8'000'000 records with test hash 2d array on a heap

Tree size c c++ c# go rust
3*8+2 / 1*8-6 2341/1223 1831/1016 29558/38409 2472/830 2990/1919

16'000'000 records with test hash 2d array on a heap

Tree size c++ rust
3*8+2 / 1*8-6 4234/2700
3*8+7 / 1*8-4 mem over

32'000'000 records with test hash 2d array on a heap (native hash maps)

Native c++ c# go rust
algorithms 28591/12456 9861/15098 10925/5155 16700/9936

32'000'000 records with test hash 2d array on a heap

Tree size c c++ c# go rust
3*8+2 / 1*8-6 22717/22665
3*8+1 / 1*8-6 13557/8156 9353/11247
3*8+2 / 1*8-6 10470/6103 22844/22823 9044/9615
3*8+3 / 1*8-7 10173/5845 9429/8911
3*8+3 / 1*8-6 10204/5875 19207/18580 12316/4920 9461/8662
3*8+3 / 1*8-5 10155/5862 9507/8496
3*8+3 / 1*8-4 10181/5825 10269/8460
3*8+3 / 1*8-3 11149/8435
3*8+3 / 1*8-0 10296/5841
3*8+4 / 1*8-3 10988/4198 12460/8008
3*8+4 / 1*8-4 10940/4020 11895/8008
3*8+4 / 1*8-5 10956/4049 11597/8011
3*8+4 / 1*8-6 10909/6640 18378/17201 155978/200232 11021/4064 12074/8205
3*8+4 / 1*8-7 10920/4487 11438/8218
3*8+5 / 1*8-6 11487/6969 14940/13481 10359/4252
3*8+6 / 1*8-6 12371/7156 13441/9476 11398/4096
3*8+7 / 1*8-6 13706/7146 13887/8002 13486/3960
3*8+7 / 1*8-5 13774/7176 13435/7748
3*8+7 / 1*8-4 13707/7138 13634/7650 mem over mem over mem over
3*8+7 / 1*8-3 13717/7140 13629/7660
3*8+7 / 1*8-2 mem over
3*8+7 / 1*8 mem over

64'000'000 records with test hash 2d array on a heap

Tree size c++ go
3*8+2 / 1*8-6 stack over
3*8+2 / 1*8 mem over
3*8+3 / 1*8 mem over
3*8+4 / 1*8 mem over
3*8+4 / 1*8-4 mem over
3*8+5 / 1*8 mem over

Conclusion

I have highlighted the best key lookup performance for the languages on 32'000'000 key dataset.
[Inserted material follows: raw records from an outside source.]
/-! ### The segment cache (R202, R211, R214) -/

/-- The segment at Cavern word `k` with the word before it, where the cache holds it. -/
def Block.cached (b : Block) (k : Nat) : Option Entry :=
  if b.flw.cache.contains k then some ((b.cavGet k, b.cavGet (k + 1)), b.cavGet (k - 1)) else none

/-- Entries become the latest used, the last of the list last. -/
def Block.touchKeys (b : Block) (ks : List Nat) : Block :=
  b.mapFlw (fun w => { w with cache := ks.foldl (fun c k => if c.contains k then k :: c.filter (· ≠ k) else c) w.cache })

/-- The words that a miss of a segment reads: three where it starts a block, else two (R226). -/
def keyWords (k : Nat) : List Nat := if k % 128 = 2 then [k - 1, k, k + 1] else [k, k + 1]

/-- Cavern words met by a read. -/
def Block.cavTouches (b : Block) : List Nat → Block
  | [] => b
  | k :: r => (b.cavTouch k).cavTouches r

/-- Segments for which a dispatched record waits: the cache never replaces them (R214). -/
def Block.awaited (b : Block) (k : Nat) : Bool := b.flw.flight.any (fun fl => fl.waiting.any (fun m => m.key == k))

/-- The cache without its least recently used entries above its size, those awaited apart (R214). -/
def Block.replace (b : Block) (l : List Nat) : List Nat :=
  if l.length ≤ 65536 then l
  else match l.reverse.find? (fun k => !b.awaited k) with
    | some k => l.filter (· ≠ k)
    | none => l

/-- Fetch a segment into the cache, in place of the least recently used (R214); the first word of it that reads
uncorrectable, where one does. -/
def Block.fetchKey (b : Block) (k : Nat) : Block × Option Nat :=
  let ws := keyWords k
  let b1 := (b.cavTouches ws).fabCount 11 ws.length
  match ws.find? b.cavBad with
  | some a => (b1, some a)
  | none => (b1.mapFlw (fun w => { w with cache := b1.replace (k :: w.cache.filter (· ≠ k)) }), none)

/-! ### Faults and seeks (R205, R220) -/

/-- CAM_FAULT with FLW_CAUSE.UE or FMT and FLW_CADDR (R220). -/
def Block.camFault (b : Block) (f : Field) (addr i : Nat) : Block :=
  (((b.putB f true).put FLW_CADDR_ADDR addr).put FLW_CADDR_REC i).raise evCamFault

/-- A record enters the seek queue if there is room (R205). -/
def Block.queueSeek (b : Block) (i : Nat) : Block :=
  if b.flw.seekQ.contains i || 64 ≤ b.flw.seekQ.length then b
  else b.mapFlw (fun w => { w with seekQ := w.seekQ ++ [i] })

/-- A record enters SEEK (R205). -/
def Block.enterSeek (b : Block) (i : Nat) : Block :=
  (b.setRec i ((b.rec_ i).setW2 FLW_WIN_W2_STATE 1)).queueSeek i

/-! ### Holds (R209) -/

/-- The first OVER of a cycle (R219). -/
def Block.noteOver (b : Block) : Block :=
  if b.flw.atCap then b
  else ((b.mapFlw (fun w => { w with atCap := true })).putB FLW_CAUSE_OVER true).raise evCamShed

/-- Hold a record with its reason (R209). -/
def Block.hold (b : Block) (fl : Flight) (i why : Nat) : Block × Flight :=
  let b1 := (b.setRec i { b.rec_ i with r1 := heldRes why }).flwCount 1 1
  let shed := why == 3 || why == 4
  let b2 := if shed then b1.flwCount 2 1 else b1
  let b3 := if why = 4 then b2.noteOver else b2
  let b4 := if why = 2 then b3.queueSeek i else b3
  (b4, { fl with held := fl.held + 1, shed := fl.shed + b2n shed, overN := fl.overN + b2n (why == 4), seek := fl.seek + b2n (why == 2) })

/-! ### Cells (R217, R218, R223) -/

/-- The next active cell after `c`, in ascending order and round. -/
def Block.nextCell (b : Block) (c : Nat) : Option Nat :=
  match b.cellList with
  | [] => none
  | a :: l => some (((a :: l).find? (fun x => c < x)).getD a)

/-- One evaluation counts (R210). -/
def Block.evalCount (b : Block) (n : Nat) : Block :=
  ((b.mapFlw (fun w => { w with count := w.count + n })).flwCount 0 n).fabCount 8 n

/-- The results of a flight that are in flight on cell `c` at a retirement are evaluated again on the next active cell, each at
the cost of one evaluation; where no cell remains they are held with reason OVER (R217, R218). -/
def Block.retryIn (b : Block) (c : Nat) (fl : Flight) : List Slot → Block × Flight
  | [] => (b, fl)
  | x :: r =>
    if x.cell = c ∧ b.tm.phys < x.due then
      match b.nextCell c with
      | some d => (b.evalCount 1).retryIn c { fl with results := fl.results ++ [{ x with cell := d, due := x.due + 8 * tick }] } r
      | none => let (b1, fl1) := b.hold fl x.res.rec_ 4; b1.retryIn c fl1 r
    else b.retryIn c { fl with results := fl.results ++ [x] } r

/-- The same for the records that wait for their segments. -/
def Block.retryMiss (b : Block) (c : Nat) (fl : Flight) : List Miss → Block × Flight
  | [] => (b, fl)
  | m :: r =>
    if m.cell = c then
      match b.nextCell c with
      | some d => (b.evalCount 1).retryMiss c { fl with waiting := fl.waiting ++ [{ m with cell := d }] } r
      | none => let (b1, fl1) := b.hold fl m.rec_ 4; b1.retryMiss c fl1 r
    else b.retryMiss c { fl with waiting := fl.waiting ++ [m] } r

/-- The records of a list of flights that are in flight on a cell that has left the active set. -/
def Block.retryFlights (b : Block) (c : Nat) : List Flight → List Flight → Block
  | done, [] => b.mapFlw (fun w => { w with flight := done })
  | done, fl :: r =>
    let (b1, f1) := b.retryIn c { fl with results := [] } fl.results
    let (b2, f2) := b1.retryMiss c { f1 with waiting := [] } f1.waiting
    b2.retryFlights c (done ++ [f2]) r

/-- A cell leaves the active set (R218). -/
def Block.cellRetire (b : Block) (c : Nat) : Block :=
  let b1 := b.setBit FLW_STAT_RETIRED c
  let b2 := ((b1.put FLW_STAT_ACTIVE b1.cellMask).allowShow.putB FLW_CAUSE_RETIRE true).raise evCamShed
  (b2.retryFlights c [] b2.flw.flight).relevel

/-- A cell's check error (R217): a strike; a retirement acts at once, or goes through the journal in
a pair (R223). -/
def Block.cellError (b : Block) (c : Nat) : Block :=
  let b1 := (((b.putB FLW_CAUSE_CHK true).put FLW_CAUSE_CELL c).flwCount 6 1).raise evCamFault
  let ch : Channel := ⟨3, c⟩
  if b1.retires ch then
    let b2 := (b1.strike ch).retire ch
    if b2.synced then b2.journalItem (.cellRetire c) else b2.cellRetire c
  else b1.strike ch

/-- This unit has retired a cell that is still active, as the boundary at which both units of a pair apply it has not come
(R223). -/
def Block.retiring (b : Block) (c : Nat) : Bool := b.isRetired ⟨3, c⟩ && !bitAt (b.get FLW_STAT_RETIRED) c

/-- The cells named return at the next boundary (R218); FLW_STAT.RETIRED reads 0 for them at once (R224). -/
def Block.cellClear (mask : BitVec 8) (b : Block) : Block :=
  let m := mask &&& BitVec.ofNat 8 (b.get FLW_STAT_RETIRED)
  (b.mapFlw (fun w => { w with restore := w.restore ||| m })).put FLW_STAT_RETIRED
    (BitVec.ofNat 8 (b.get FLW_STAT_RETIRED) &&& ~~~m).toNat

/-- CELL_RETIRE_CLEAR. -/
def execCellRetireClear (mask : BitVec 8) (s : State) : Host.Outcome State Fault Refusal :=
  done s (journaled (.cellRetireClear mask) (Block.cellClear mask))

/-! ### Evaluations (R201 to R204, R209, R212) -/

/-- What an evaluation gives: cache entries used, the result, extra slots, hold reason (0 none), and
what fault it met: 0 none, 1 UE, 2 FMT, with the address. -/
structure EvalOut where
  keys : List Nat
  res : SlotResult
  extra : Nat
  why : Nat
  fault : Nat
  addr : Nat

/-- A held result of an evaluation. -/
def heldOut (i : Nat) (r : Rec) (mark : Option (Nat × Int × Int)) (state : Option Nat) (keys : List Nat)
    (extra why fault addr : Nat) : EvalOut :=
  { keys := keys
    res := { rec_ := i, place := mark, sw := if mark.isSome then some (r.w2f FLW_WIN_W2_NTAB) else none
             state := state, pos := none, r1 := heldRes why, copy := none }
    extra := extra, why := why, fault := fault, addr := addr }

/-- A computed result (R201, R212, R213). -/
def goodOut (i : Nat) (r : Rec) (w : WalkSt) (y : Int) (vel acc : Nat) (atEnd : Bool) : EvalOut :=
  let pos := ofInt (if w.t.ymod = 0 then y else s72 y % w.t.ymod)
  { keys := w.keys.reverse
    res := { rec_ := i, place := some (w.s, w.x0, w.y0)
             sw := if w.mark.isSome then some (r.w2f FLW_WIN_W2_NTAB) else none
             state := some 2, pos := some pos
             r1 := BitVec.ofNat 72 (acc + vel * 2 ^ 32 + b2n atEnd * 2 ^ 65 + b2n w.step * 2 ^ 66)
             copy := if r.w2f FLW_WIN_W2_COPY = 1 then some (r.w2f FLW_WIN_W2_DSW) else none }
    extra := w.n - 1, why := 0, fault := 0, addr := 0 }

/-- The result of a walk's end, or the segment that is missing and the walk so far. Crossings already made keep the slots they
took, however the evaluation ends (R204). -/
def outOf (i : Nat) (r : Rec) (vm : Int) (ntabAddr : Nat) : WalkEnd → EvalOut ⊕ (Nat × WalkSt)
  | .inside w p =>
    let t := segT p w.d
    .inl (goodOut i r w (w.y0 + segP p t) (segVel p t vm) (segAcc p t vm) false)
  | .upper w p => .inl (goodOut i r w (w.y0 + segEnd p) 0 0 true)
  | .lower w => .inl (goodOut i r w w.y0 0 0 true)
  | .seek w => .inl (heldOut i r w.mark (some 1) w.keys.reverse 3 2 0 0)
  | .switchSeek w => .inl (heldOut i r (some (w.s, w.x0, w.y0)) (some 1) w.keys.reverse (w.n - 1) 2 0 0)
  | .bad w a => .inl (heldOut i r w.mark (some 3) w.keys.reverse (w.n - 1) 5 2 a)
  | .badNtab w => .inl (heldOut i r (some (w.s, w.x0, w.y0)) (some 3) w.keys.reverse (w.n - 1) 5 2 ntabAddr)
  | .miss w k => .inr (k, w)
Actually I'm amazed how well go performs, even its native map implementation, and actually I would give it the 1st place in these tests, while с would get the 2nd.

Meanwhile it is highly possible that the models here are far from being well optimized, so the real rating can be absolutely different.